Copy exactly the lines of the data below that run from the line holding "theorem applyStored_keeps (s" through the line holding "all_goals simp [Keeps, id opUpdVerify_keeps]", both ends included.

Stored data
....................
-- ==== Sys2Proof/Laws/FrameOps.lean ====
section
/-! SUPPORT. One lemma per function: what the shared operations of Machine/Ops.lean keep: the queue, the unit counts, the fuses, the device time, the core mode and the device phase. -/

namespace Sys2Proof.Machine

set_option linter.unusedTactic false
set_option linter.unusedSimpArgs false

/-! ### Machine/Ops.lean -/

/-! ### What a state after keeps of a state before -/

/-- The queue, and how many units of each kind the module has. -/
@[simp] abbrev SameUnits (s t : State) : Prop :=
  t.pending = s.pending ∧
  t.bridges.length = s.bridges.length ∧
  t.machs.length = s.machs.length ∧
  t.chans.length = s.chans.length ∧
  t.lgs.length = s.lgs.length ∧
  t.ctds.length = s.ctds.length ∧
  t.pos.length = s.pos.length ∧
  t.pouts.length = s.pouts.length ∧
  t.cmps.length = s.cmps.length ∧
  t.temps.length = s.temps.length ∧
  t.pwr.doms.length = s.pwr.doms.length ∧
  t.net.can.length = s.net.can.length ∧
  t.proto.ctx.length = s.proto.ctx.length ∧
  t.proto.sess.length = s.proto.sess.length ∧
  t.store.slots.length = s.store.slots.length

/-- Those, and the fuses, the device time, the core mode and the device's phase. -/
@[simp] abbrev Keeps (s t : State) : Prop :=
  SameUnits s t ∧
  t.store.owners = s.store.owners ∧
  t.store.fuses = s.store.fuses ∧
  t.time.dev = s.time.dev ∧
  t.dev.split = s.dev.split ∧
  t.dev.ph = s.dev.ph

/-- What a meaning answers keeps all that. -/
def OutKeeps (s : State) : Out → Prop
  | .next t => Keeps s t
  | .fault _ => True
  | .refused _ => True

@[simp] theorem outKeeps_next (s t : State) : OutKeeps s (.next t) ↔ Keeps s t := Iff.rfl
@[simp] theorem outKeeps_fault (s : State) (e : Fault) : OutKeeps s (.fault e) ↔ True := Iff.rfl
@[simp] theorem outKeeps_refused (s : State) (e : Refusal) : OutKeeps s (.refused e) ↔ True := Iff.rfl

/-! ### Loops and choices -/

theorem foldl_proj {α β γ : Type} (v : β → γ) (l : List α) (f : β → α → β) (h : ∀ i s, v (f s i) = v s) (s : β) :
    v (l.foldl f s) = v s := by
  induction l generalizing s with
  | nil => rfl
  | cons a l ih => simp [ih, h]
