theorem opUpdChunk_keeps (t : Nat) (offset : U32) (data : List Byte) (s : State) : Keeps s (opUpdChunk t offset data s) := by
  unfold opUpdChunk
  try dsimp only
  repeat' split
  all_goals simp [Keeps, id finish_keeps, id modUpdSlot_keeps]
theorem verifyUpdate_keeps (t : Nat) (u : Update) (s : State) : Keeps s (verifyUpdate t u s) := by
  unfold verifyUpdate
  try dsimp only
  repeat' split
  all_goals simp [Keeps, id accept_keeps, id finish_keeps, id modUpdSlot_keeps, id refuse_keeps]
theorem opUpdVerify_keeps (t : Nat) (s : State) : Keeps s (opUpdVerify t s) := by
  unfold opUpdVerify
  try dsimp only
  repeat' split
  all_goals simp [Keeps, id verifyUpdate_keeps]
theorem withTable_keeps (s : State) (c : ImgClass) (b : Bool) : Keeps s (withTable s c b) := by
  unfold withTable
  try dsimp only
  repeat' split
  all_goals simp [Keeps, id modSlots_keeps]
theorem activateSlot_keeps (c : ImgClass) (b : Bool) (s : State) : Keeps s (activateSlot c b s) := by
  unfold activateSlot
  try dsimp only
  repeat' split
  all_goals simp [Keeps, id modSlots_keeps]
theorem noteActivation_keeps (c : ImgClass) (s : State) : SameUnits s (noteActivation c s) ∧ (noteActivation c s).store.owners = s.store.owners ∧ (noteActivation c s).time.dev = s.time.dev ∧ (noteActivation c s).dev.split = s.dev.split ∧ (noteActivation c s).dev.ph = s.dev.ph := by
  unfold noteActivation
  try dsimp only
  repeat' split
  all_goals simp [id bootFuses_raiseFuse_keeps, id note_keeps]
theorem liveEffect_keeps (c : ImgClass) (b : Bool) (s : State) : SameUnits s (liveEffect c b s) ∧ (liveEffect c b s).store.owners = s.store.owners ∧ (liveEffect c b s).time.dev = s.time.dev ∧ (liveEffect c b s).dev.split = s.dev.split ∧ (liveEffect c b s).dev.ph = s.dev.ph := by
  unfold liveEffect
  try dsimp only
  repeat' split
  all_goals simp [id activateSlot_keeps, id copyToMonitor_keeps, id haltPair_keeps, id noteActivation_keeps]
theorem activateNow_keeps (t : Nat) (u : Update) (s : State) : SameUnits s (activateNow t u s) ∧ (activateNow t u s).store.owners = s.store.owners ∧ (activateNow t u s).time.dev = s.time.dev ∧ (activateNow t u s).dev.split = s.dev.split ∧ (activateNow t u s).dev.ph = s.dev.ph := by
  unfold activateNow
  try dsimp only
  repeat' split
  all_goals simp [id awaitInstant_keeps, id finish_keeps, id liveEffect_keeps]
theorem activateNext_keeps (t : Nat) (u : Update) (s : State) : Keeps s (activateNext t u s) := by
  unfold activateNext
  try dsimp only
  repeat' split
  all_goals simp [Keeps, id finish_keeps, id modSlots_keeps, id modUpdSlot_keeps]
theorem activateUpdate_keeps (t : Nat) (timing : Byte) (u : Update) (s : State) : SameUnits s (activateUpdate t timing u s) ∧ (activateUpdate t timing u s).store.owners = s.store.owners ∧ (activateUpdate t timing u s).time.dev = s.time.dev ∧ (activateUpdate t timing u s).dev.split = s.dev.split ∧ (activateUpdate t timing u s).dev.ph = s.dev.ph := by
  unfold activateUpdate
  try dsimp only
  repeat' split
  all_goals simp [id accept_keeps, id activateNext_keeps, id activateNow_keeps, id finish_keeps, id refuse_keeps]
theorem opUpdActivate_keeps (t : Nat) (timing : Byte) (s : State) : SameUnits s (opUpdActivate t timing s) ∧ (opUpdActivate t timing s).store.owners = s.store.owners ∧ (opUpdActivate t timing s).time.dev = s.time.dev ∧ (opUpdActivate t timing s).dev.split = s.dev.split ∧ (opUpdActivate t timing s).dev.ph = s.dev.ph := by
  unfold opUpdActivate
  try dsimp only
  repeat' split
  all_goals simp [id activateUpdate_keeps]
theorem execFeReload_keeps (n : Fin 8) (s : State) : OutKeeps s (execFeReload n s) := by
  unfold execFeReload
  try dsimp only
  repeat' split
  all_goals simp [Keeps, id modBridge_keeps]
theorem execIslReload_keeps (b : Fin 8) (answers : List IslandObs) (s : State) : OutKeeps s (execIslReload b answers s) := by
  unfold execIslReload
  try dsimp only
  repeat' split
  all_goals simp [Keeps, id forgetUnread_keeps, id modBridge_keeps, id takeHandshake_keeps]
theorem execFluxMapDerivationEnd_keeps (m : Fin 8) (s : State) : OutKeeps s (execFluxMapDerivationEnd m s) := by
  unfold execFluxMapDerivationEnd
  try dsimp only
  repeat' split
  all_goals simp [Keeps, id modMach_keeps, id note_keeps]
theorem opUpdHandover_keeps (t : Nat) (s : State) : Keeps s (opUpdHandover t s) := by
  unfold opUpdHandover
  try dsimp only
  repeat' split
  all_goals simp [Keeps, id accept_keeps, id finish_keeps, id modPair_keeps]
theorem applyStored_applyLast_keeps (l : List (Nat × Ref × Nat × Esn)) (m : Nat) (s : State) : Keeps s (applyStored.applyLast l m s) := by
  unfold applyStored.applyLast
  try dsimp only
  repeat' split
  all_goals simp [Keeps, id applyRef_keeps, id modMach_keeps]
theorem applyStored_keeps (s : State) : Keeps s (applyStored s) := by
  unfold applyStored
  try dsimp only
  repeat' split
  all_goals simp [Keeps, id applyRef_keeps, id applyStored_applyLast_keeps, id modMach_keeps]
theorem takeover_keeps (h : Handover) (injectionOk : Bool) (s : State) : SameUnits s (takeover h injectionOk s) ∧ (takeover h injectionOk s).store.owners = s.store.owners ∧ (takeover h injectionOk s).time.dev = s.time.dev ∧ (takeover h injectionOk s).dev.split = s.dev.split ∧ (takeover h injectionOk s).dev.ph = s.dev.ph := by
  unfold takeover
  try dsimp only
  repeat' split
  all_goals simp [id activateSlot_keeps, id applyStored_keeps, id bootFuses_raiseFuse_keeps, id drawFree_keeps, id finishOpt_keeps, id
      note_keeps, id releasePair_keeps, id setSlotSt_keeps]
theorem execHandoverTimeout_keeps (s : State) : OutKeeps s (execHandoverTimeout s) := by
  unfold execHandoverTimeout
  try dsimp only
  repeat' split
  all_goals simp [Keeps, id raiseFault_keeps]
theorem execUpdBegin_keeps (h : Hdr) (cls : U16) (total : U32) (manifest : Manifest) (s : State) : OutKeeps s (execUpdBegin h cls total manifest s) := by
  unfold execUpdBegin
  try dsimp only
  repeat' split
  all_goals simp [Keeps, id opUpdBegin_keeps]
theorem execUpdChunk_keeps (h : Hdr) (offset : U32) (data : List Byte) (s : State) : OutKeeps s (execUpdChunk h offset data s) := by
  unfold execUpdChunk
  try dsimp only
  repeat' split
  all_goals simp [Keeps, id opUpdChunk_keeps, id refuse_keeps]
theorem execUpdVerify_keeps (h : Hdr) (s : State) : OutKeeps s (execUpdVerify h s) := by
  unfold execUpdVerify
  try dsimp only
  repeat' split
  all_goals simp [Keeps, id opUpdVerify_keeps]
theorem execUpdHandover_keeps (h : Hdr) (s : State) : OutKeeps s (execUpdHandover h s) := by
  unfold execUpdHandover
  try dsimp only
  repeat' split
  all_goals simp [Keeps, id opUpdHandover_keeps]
....................
--- Written answer ---
theorem applyStored_keeps (s : State) : Keeps s (applyStored s) := by
  unfold applyStored
  try dsimp only
  repeat' split
  all_goals simp [Keeps, id applyRef_keeps, id applyStored_applyLast_keeps, id modMach_keeps]
theorem takeover_keeps (h : Handover) (injectionOk : Bool) (s : State) : SameUnits s (takeover h injectionOk s) ∧ (takeover h injectionOk s).store.owners = s.store.owners ∧ (takeover h injectionOk s).time.dev = s.time.dev ∧ (takeover h injectionOk s).dev.split = s.dev.split ∧ (takeover h injectionOk s).dev.ph = s.dev.ph := by
  unfold takeover
  try dsimp only
  repeat' split
  all_goals simp [id activateSlot_keeps, id applyStored_keeps, id bootFuses_raiseFuse_keeps, id drawFree_keeps, id finishOpt_keeps, id
      note_keeps, id releasePair_keeps, id setSlotSt_keeps]
theorem execHandoverTimeout_keeps (s : State) : OutKeeps s (execHandoverTimeout s) := by
  unfold execHandoverTimeout
  try dsimp only
  repeat' split
  all_goals simp [Keeps, id raiseFault_keeps]
theorem execUpdBegin_keeps (h : Hdr) (cls : U16) (total : U32) (manifest : Manifest) (s : State) : OutKeeps s (execUpdBegin h cls total manifest s) := by
  unfold execUpdBegin
  try dsimp only
  repeat' split
  all_goals simp [Keeps, id opUpdBegin_keeps]
theorem execUpdChunk_keeps (h : Hdr) (offset : U32) (data : List Byte) (s : State) : OutKeeps s (execUpdChunk h offset data s) := by
  unfold execUpdChunk
  try dsimp only
  repeat' split
  all_goals simp [Keeps, id opUpdChunk_keeps, id refuse_keeps]
theorem execUpdVerify_keeps (h : Hdr) (s : State) : OutKeeps s (execUpdVerify h s) := by
  unfold execUpdVerify
  try dsimp only
  repeat' split
  all_goals simp [Keeps, id opUpdVerify_keeps]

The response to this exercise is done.